Stored data:
/-! ### Another current wave -/

@[simp] theorem State.withCur_rest (s : State) (w : Wave) : (s.withCur w).rest = s.rest := rfl
@[simp] theorem State.withCur_teams (s : State) (w : Wave) : (s.withCur w).teams = s.teams := rfl
@[simp] theorem State.withCur_grids (s : State) (w : Wave) : (s.withCur w).grids = s.grids := rfl
@[simp] theorem State.withCur_cores (s : State) (w : Wave) : (s.withCur w).cores = s.cores := rfl
@[simp] theorem State.withCur_mem (s : State) (w : Wave) : (s.withCur w).mem = s.mem := rfl
@[simp] theorem State.withCur_poison (s : State) (w : Wave) : (s.withCur w).poison = s.poison := rfl
@[simp] theorem State.withCur_stale (s : State) (w : Wave) : (s.withCur w).stale = s.stale := rfl
@[simp] theorem State.withCur_gtc (s : State) (w : Wave) : (s.withCur w).gtc = s.gtc := rfl
@[simp] theorem State.withCur_regs (s : State) (w : Wave) : (s.withCur w).regs = s.regs := rfl
@[simp] theorem State.withCur_power (s : State) (w : Wave) : (s.withCur w).power = s.power := rfl
@[simp] theorem State.withCur_flash (s : State) (w : Wave) : (s.withCur w).flash = s.flash := rfl
@[simp] theorem State.withCur_running (s : State) (w : Wave) : (s.withCur w).running = s.running := rfl
@[simp] theorem State.withCur_writer (s : State) (w : Wave) : (s.withCur w).writer = s.writer := rfl
@[simp] theorem State.withCur_newPart (s : State) (w : Wave) : (s.withCur w).newPart = s.newPart := rfl
@[simp] theorem State.withCur_newImage (s : State) (w : Wave) : (s.withCur w).newImage = s.newImage := rfl
@[simp] theorem State.withCur_selfTestFailed (s : State) (w : Wave) : (s.withCur w).selfTestFailed = s.selfTestFailed := rfl
@[simp] theorem State.withCur_config (s : State) (w : Wave) : (s.withCur w).config = s.config := rfl
@[simp] theorem State.withCur_eventLog (s : State) (w : Wave) : (s.withCur w).eventLog = s.eventLog := rfl
@[simp] theorem State.withCur_sensors (s : State) (w : Wave) : (s.withCur w).sensors = s.sensors := rfl
@[simp] theorem State.withCur_watts (s : State) (w : Wave) : (s.withCur w).watts = s.watts := rfl
@[simp] theorem State.withCur_effecters (s : State) (w : Wave) : (s.withCur w).effecters = s.effecters := rfl
@[simp] theorem State.withCur_hostLink (s : State) (w : Wave) : (s.withCur w).hostLink = s.hostLink := rfl
@[simp] theorem State.withCur_portLink (s : State) (w : Wave) : (s.withCur w).portLink = s.portLink := rfl
@[simp] theorem State.withCur_linkDown (s : State) (w : Wave) : (s.withCur w).linkDown = s.linkDown := rfl
@[simp] theorem State.withCur_exports (s : State) (w : Wave) : (s.withCur w).exports = s.exports := rfl
@[simp] theorem State.withCur_fabErrors (s : State) (w : Wave) : (s.withCur w).fabErrors = s.fabErrors := rfl
@[simp] theorem State.withCur_clockOff (s : State) (w : Wave) : (s.withCur w).clockOff = s.clockOff := rfl
@[simp] theorem State.withCur_fabCounts (s : State) (w : Wave) : (s.withCur w).fabCounts = s.fabCounts := rfl
@[simp] theorem State.withCur_fabQueries (s : State) (w : Wave) : (s.withCur w).fabQueries = s.fabQueries := rfl
@[simp] theorem State.withCur_fabWaiting (s : State) (w : Wave) : (s.withCur w).fabWaiting = s.fabWaiting := rfl
@[simp] theorem State.withCur_comms (s : State) (w : Wave) : (s.withCur w).comms = s.comms := rfl
@[simp] theorem State.withCur_awayComms (s : State) (w : Wave) : (s.withCur w).awayComms = s.awayComms := rfl
@[simp] theorem State.withCur_hostComms (s : State) (w : Wave) : (s.withCur w).hostComms = s.hostComms := rfl
@[simp] theorem State.withCur_awayGrids (s : State) (w : Wave) : (s.withCur w).awayGrids = s.awayGrids := rfl
@[simp] theorem State.withCur_ckpts (s : State) (w : Wave) : (s.withCur w).ckpts = s.ckpts := rfl
@[simp] theorem State.withCur_commUse (s : State) (w : Wave) : (s.withCur w).commUse = s.commUse := rfl
@[simp] theorem State.withCur_noticed (s : State) (w : Wave) : (s.withCur w).noticed = s.noticed := rfl
@[simp] theorem State.withCur_queuesOn (s : State) (w : Wave) : (s.withCur w).queuesOn = s.queuesOn := rfl
@[simp] theorem State.withCur_window (s : State) (w : Wave) : (s.withCur w).window = s.window := rfl
@[simp] theorem State.withCur_started (s : State) (w : Wave) : (s.withCur w).started = s.started := rfl
@[simp] theorem State.withCur_resident (s : State) (w : Wave) : (s.withCur w).resident = s.resident := rfl
@[simp] theorem State.withCur_lastServed (s : State) (w : Wave) : (s.withCur w).lastServed = s.lastServed := rfl
@[simp] theorem State.withCur_waited (s : State) (w : Wave) : (s.withCur w).waited = s.waited := rfl
@[simp] theorem State.withCur_popQ (s : State) (w : Wave) : (s.withCur w).popQ = s.popQ := rfl
@[simp] theorem State.withCur_pushQ (s : State) (w : Wave) : (s.withCur w).pushQ = s.pushQ := rfl
@[simp] theorem State.withCur_popping (s : State) (w : Wave) : (s.withCur w).popping = s.popping := rfl
@[simp] theorem State.withCur_freed (s : State) (w : Wave) : (s.withCur w).freed = s.freed := rfl
@[simp] theorem State.withCur_feedLast (s : State) (w : Wave) : (s.withCur w).feedLast = s.feedLast := rfl
@[simp] theorem State.withCur_streams (s : State) (w : Wave) : (s.withCur w).streams = s.streams := rfl
@[simp] theorem State.withCur_vocs (s : State) (w : Wave) : (s.withCur w).vocs = s.vocs := rfl
@[simp] theorem State.withCur_bkHeld (s : State) (w : Wave) : (s.withCur w).bkHeld = s.bkHeld := rfl
@[simp] theorem State.withCur_rma (s : State) (w : Wave) : (s.withCur w).rma = s.rma := rfl
@[simp] theorem State.withCur_softErrors (s : State) (w : Wave) : (s.withCur w).softErrors = s.softErrors := rfl
@[simp] theorem State.withCur_lanesNow (s : State) (w : Wave) : (s.withCur w).lanesNow = s.lanesNow := rfl
@[simp] theorem State.withCur_outbox (s : State) (w : Wave) : (s.withCur w).outbox = s.outbox := rfl
@[simp] theorem State.withCur_freeCtr (s : State) (w : Wave) : (s.withCur w).freeCtr = s.freeCtr := rfl
@[simp] theorem State.withCur_nextGrid (s : State) (w : Wave) : (s.withCur w).nextGrid = s.nextGrid := rfl
@[simp] theorem State.withCur_sched (s : State) (w : Wave) : (s.withCur w).sched = s.sched := rfl
@[simp] theorem State.withCur_cur (s : State) (w : Wave) : (s.withCur w).cur = w := rfl

/-! ### Another team -/

@[simp] theorem State.setTeam_cur (s : State) (t : Team) : (s.setTeam t).cur = s.cur := rfl
@[simp] theorem State.setTeam_rest (s : State) (t : Team) : (s.setTeam t).rest = s.rest := rfl
@[simp] theorem State.setTeam_grids (s : State) (t : Team) : (s.setTeam t).grids = s.grids := rfl
@[simp] theorem State.setTeam_cores (s : State) (t : Team) : (s.setTeam t).cores = s.cores := rfl
@[simp] theorem State.setTeam_mem (s : State) (t : Team) : (s.setTeam t).mem = s.mem := rfl
@[simp] theorem State.setTeam_poison (s : State) (t : Team) : (s.setTeam t).poison = s.poison := rfl
@[simp] theorem State.setTeam_stale (s : State) (t : Team) : (s.setTeam t).stale = s.stale := rfl
@[simp] theorem State.setTeam_gtc (s : State) (t : Team) : (s.setTeam t).gtc = s.gtc := rfl
@[simp] theorem State.setTeam_regs (s : State) (t : Team) : (s.setTeam t).regs = s.regs := rfl
@[simp] theorem State.setTeam_power (s : State) (t : Team) : (s.setTeam t).power = s.power := rfl
@[simp] theorem State.setTeam_flash (s : State) (t : Team) : (s.setTeam t).flash = s.flash := rfl
@[simp] theorem State.setTeam_running (s : State) (t : Team) : (s.setTeam t).running = s.running := rfl
@[simp] theorem State.setTeam_writer (s : State) (t : Team) : (s.setTeam t).writer = s.writer := rfl
@[simp] theorem State.setTeam_newPart (s : State) (t : Team) : (s.setTeam t).newPart = s.newPart := rfl
@[simp] theorem State.setTeam_newImage (s : State) (t : Team) : (s.setTeam t).newImage = s.newImage := rfl
@[simp] theorem State.setTeam_selfTestFailed (s : State) (t : Team) : (s.setTeam t).selfTestFailed = s.selfTestFailed := rfl
@[simp] theorem State.setTeam_config (s : State) (t : Team) : (s.setTeam t).config = s.config := rfl
@[simp] theorem State.setTeam_eventLog (s : State) (t : Team) : (s.setTeam t).eventLog = s.eventLog := rfl
@[simp] theorem State.setTeam_sensors (s : State) (t : Team) : (s.setTeam t).sensors = s.sensors := rfl
@[simp] theorem State.setTeam_watts (s : State) (t : Team) : (s.setTeam t).watts = s.watts := rfl
@[simp] theorem State.setTeam_effecters (s : State) (t : Team) : (s.setTeam t).effecters = s.effecters := rfl
@[simp] theorem State.setTeam_hostLink (s : State) (t : Team) : (s.setTeam t).hostLink = s.hostLink := rfl
@[simp] theorem State.setTeam_portLink (s : State) (t : Team) : (s.setTeam t).portLink = s.portLink := rfl
@[simp] theorem State.setTeam_linkDown (s : State) (t : Team) : (s.setTeam t).linkDown = s.linkDown := rfl
@[simp] theorem State.setTeam_exports (s : State) (t : Team) : (s.setTeam t).exports = s.exports := rfl
@[simp] theorem State.setTeam_fabErrors (s : State) (t : Team) : (s.setTeam t).fabErrors = s.fabErrors := rfl
@[simp] theorem State.setTeam_clockOff (s : State) (t : Team) : (s.setTeam t).clockOff = s.clockOff := rfl
@[simp] theorem State.setTeam_fabCounts (s : State) (t : Team) : (s.setTeam t).fabCounts = s.fabCounts := rfl
@[simp] theorem State.setTeam_fabQueries (s : State) (t : Team) : (s.setTeam t).fabQueries = s.fabQueries := rfl
@[simp] theorem State.setTeam_fabWaiting (s : State) (t : Team) : (s.setTeam t).fabWaiting = s.fabWaiting := rfl
@[simp] theorem State.setTeam_comms (s : State) (t : Team) : (s.setTeam t).comms = s.comms := rfl
@[simp] theorem State.setTeam_awayComms (s : State) (t : Team) : (s.setTeam t).awayComms = s.awayComms := rfl
@[simp] theorem State.setTeam_hostComms (s : State) (t : Team) : (s.setTeam t).hostComms = s.hostComms := rfl
@[simp] theorem State.setTeam_awayGrids (s : State) (t : Team) : (s.setTeam t).awayGrids = s.awayGrids := rfl
@[simp] theorem State.setTeam_ckpts (s : State) (t : Team) : (s.setTeam t).ckpts = s.ckpts := rfl
@[simp] theorem State.setTeam_commUse (s : State) (t : Team) : (s.setTeam t).commUse = s.commUse := rfl
@[simp] theorem State.setTeam_noticed (s : State) (t : Team) : (s.setTeam t).noticed = s.noticed := rfl
@[simp] theorem State.setTeam_queuesOn (s : State) (t : Team) : (s.setTeam t).queuesOn = s.queuesOn := rfl
@[simp] theorem State.setTeam_window (s : State) (t : Team) : (s.setTeam t).window = s.window := rfl
@[simp] theorem State.setTeam_started (s : State) (t : Team) : (s.setTeam t).started = s.started := rfl
@[simp] theorem State.setTeam_resident (s : State) (t : Team) : (s.setTeam t).resident = s.resident := rfl
@[simp] theorem State.setTeam_lastServed (s : State) (t : Team) : (s.setTeam t).lastServed = s.lastServed := rfl
@[simp] theorem State.setTeam_waited (s : State) (t : Team) : (s.setTeam t).waited = s.waited := rfl
@[simp] theorem State.setTeam_popQ (s : State) (t : Team) : (s.setTeam t).popQ = s.popQ := rfl
@[simp] theorem State.setTeam_pushQ (s : State) (t : Team) : (s.setTeam t).pushQ = s.pushQ := rfl
@[simp] theorem State.setTeam_popping (s : State) (t : Team) : (s.setTeam t).popping = s.popping := rfl
@[simp] theorem State.setTeam_freed (s : State) (t : Team) : (s.setTeam t).freed = s.freed := rfl
@[simp] theorem State.setTeam_feedLast (s : State) (t : Team) : (s.setTeam t).feedLast = s.feedLast := rfl
@[simp] theorem State.setTeam_streams (s : State) (t : Team) : (s.setTeam t).streams = s.streams := rfl
@[simp] theorem State.setTeam_vocs (s : State) (t : Team) : (s.setTeam t).vocs = s.vocs := rfl
@[simp] theorem State.setTeam_bkHeld (s : State) (t : Team) : (s.setTeam t).bkHeld = s.bkHeld := rfl
@[simp] theorem State.setTeam_rma (s : State) (t : Team) : (s.setTeam t).rma = s.rma := rfl
@[simp] theorem State.setTeam_softErrors (s : State) (t : Team) : (s.setTeam t).softErrors = s.softErrors := rfl
@[simp] theorem State.setTeam_lanesNow (s : State) (t : Team) : (s.setTeam t).lanesNow = s.lanesNow := rfl
@[simp] theorem State.setTeam_outbox (s : State) (t : Team) : (s.setTeam t).outbox = s.outbox := rfl
@[simp] theorem State.setTeam_freeCtr (s : State) (t : Team) : (s.setTeam t).freeCtr = s.freeCtr := rfl
@[simp] theorem State.setTeam_nextGrid (s : State) (t : Team) : (s.setTeam t).nextGrid = s.nextGrid := rfl
@[simp] theorem State.setTeam_sched (s : State) (t : Team) : (s.setTeam t).sched = s.sched := rfl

§ **What you need to do**:
Return, word for word, the lines of the data above from the line with "w).watts = s.watts := rfl" through the line with "w).effecters = s.effecters := rfl", inclusive.

§ **Answer space**:
@[simp] theorem State.withCur_watts (s : State) (w : Wave) : (s.withCur w).watts = s.watts := rfl
@[simp] theorem State.withCur_effecters (s : State) (w : Wave) : (s.withCur w).effecters = s.effecters := rfl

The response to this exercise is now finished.